**WORK REQUEST**
Return, exactly as written, every line from the first line of the data below through the line that contains "or CDE (1). -/".

Segment Start: SOURCE INFORMATION

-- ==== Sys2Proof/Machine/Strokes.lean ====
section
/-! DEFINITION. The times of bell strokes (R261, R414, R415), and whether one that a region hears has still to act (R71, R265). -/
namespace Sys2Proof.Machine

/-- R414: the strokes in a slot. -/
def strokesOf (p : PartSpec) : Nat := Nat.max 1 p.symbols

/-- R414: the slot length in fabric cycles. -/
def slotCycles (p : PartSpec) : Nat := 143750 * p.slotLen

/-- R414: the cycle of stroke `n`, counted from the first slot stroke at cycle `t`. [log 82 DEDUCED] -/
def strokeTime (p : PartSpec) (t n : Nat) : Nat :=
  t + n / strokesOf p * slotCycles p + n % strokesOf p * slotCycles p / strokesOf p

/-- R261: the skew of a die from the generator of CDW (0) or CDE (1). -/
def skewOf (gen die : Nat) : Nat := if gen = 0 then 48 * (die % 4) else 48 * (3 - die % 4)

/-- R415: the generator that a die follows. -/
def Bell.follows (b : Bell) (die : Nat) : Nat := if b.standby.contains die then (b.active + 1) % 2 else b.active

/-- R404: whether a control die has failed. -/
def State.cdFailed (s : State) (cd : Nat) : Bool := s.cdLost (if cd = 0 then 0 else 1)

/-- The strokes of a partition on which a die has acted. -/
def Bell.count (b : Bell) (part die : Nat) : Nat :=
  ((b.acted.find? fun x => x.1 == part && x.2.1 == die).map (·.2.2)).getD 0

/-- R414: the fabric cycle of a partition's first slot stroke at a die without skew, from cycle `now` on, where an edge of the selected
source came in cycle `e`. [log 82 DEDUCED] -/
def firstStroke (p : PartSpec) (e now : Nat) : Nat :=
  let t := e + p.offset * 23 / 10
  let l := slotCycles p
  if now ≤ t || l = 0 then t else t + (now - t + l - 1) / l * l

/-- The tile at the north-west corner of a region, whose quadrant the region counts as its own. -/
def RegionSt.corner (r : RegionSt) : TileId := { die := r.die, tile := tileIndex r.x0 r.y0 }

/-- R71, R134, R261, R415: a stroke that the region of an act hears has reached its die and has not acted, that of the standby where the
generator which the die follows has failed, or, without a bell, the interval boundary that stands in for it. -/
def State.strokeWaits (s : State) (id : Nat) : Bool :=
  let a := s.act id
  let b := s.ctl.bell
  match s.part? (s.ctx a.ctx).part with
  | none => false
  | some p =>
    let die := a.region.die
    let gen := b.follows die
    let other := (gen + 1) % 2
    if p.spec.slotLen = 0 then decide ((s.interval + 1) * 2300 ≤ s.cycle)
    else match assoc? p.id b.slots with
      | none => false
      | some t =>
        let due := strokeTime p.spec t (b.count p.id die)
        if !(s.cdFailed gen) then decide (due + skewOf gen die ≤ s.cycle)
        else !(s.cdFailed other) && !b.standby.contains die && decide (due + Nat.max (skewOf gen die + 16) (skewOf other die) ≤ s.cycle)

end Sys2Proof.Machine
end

Segment End: SOURCE INFORMATION

**RESPONSE TO THIS TASK**
-- ==== Sys2Proof/Machine/Strokes.lean ====
section
/-! DEFINITION. The times of bell strokes (R261, R414, R415), and whether one that a region hears has still to act (R71, R265). -/
namespace Sys2Proof.Machine

/-- R414: the strokes in a slot. -/
def strokesOf (p : PartSpec) : Nat := Nat.max 1 p.symbols

/-- R414: the slot length in fabric cycles. -/
def slotCycles (p : PartSpec) : Nat := 143750 * p.slotLen

/-- R414: the cycle of stroke `n`, counted from the first slot stroke at cycle `t`. [log 82 DEDUCED] -/
def strokeTime (p : PartSpec) (t n : Nat) : Nat :=
  t + n / strokesOf p * slotCycles p + n % strokesOf p * slotCycles p / strokesOf p

/-- R261: the skew of a die from the generator of CDW (0) or CDE (1). -/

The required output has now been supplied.